Collected data entries
↓↓↓

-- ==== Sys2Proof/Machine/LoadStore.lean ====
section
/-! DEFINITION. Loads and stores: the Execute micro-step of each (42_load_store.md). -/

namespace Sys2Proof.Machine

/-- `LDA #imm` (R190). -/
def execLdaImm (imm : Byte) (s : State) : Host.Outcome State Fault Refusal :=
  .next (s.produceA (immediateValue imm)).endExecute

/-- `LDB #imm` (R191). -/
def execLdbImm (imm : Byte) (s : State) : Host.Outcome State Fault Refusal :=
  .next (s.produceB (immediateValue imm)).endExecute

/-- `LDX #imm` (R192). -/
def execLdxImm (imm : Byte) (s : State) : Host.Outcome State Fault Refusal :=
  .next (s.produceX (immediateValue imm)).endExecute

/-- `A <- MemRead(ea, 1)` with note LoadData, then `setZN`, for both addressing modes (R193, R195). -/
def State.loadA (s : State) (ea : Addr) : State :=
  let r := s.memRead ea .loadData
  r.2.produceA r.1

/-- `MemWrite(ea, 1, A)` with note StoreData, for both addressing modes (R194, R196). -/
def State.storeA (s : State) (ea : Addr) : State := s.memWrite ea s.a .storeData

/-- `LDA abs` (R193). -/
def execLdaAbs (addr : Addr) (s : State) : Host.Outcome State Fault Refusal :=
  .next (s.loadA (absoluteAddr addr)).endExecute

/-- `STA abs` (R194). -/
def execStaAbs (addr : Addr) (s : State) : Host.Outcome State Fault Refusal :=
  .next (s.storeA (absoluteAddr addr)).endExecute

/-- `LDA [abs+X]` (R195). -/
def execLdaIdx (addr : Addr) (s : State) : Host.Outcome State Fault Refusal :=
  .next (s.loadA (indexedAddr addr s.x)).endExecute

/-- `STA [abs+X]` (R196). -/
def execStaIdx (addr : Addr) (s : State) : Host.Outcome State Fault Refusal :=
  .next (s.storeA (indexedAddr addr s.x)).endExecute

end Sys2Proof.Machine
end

↑↑↑

WHAT IS EXPECTED
Repeat every line of the data, exactly and in full.

OUTPUT FOR THIS EXERCISE
-- ==== Sys2Proof/Machine/LoadStore.lean ====
section
/-! DEFINITION. Loads and stores: the Execute micro-step of each (42_load_store.md). -/

namespace Sys2Proof.Machine

/-- `LDA #imm` (R190). -/
def execLdaImm (imm : Byte) (s : State) : Host.Outcome State Fault Refusal :=
  .next (s.produceA (immediateValue imm)).endExecute

/-- `LDB #imm` (R191). -/
def execLdbImm (imm : Byte) (s : State) : Host.Outcome State Fault Refusal :=
  .next (s.produceB (immediateValue imm)).endExecute

/-- `LDX #imm` (R192). -/
def execLdxImm (imm : Byte) (s : State) : Host.Outcome State Fault Refusal :=
  .next (s.produceX (immediateValue imm)).endExecute

/-- `A <- MemRead(ea, 1)` with note LoadData, then `setZN`, for both addressing modes (R193, R195). -/
def State.loadA (s : State) (ea : Addr) : State :=
  let r := s.memRead ea .loadData
  r.2.produceA r.1

/-- `MemWrite(ea, 1, A)` with note StoreData, for both addressing modes (R194, R196). -/
def State.storeA (s : State) (ea : Addr) : State := s.memWrite ea s.a .storeData

/-- `LDA abs` (R193). -/
def execLdaAbs (addr : Addr) (s : State) : Host.Outcome State Fault Refusal :=
  .next (s.loadA (absoluteAddr addr)).endExecute

/-- `STA abs` (R194). -/
def execStaAbs (addr : Addr) (s : State) : Host.Outcome State Fault Refusal :=
  .next (s.storeA (absoluteAddr addr)).endExecute

/-- `LDA [abs+X]` (R195). -/
def execLdaIdx (addr : Addr) (s : State) : Host.Outcome State Fault Refusal :=
  .next (s.loadA (indexedAddr addr s.x)).endExecute

/-- `STA [abs+X]` (R196). -/
def execStaIdx (addr : Addr) (s : State) : Host.Outcome State Fault Refusal :=
  .next (s.storeA (indexedAddr addr s.x)).endExecute

end Sys2Proof.Machine
end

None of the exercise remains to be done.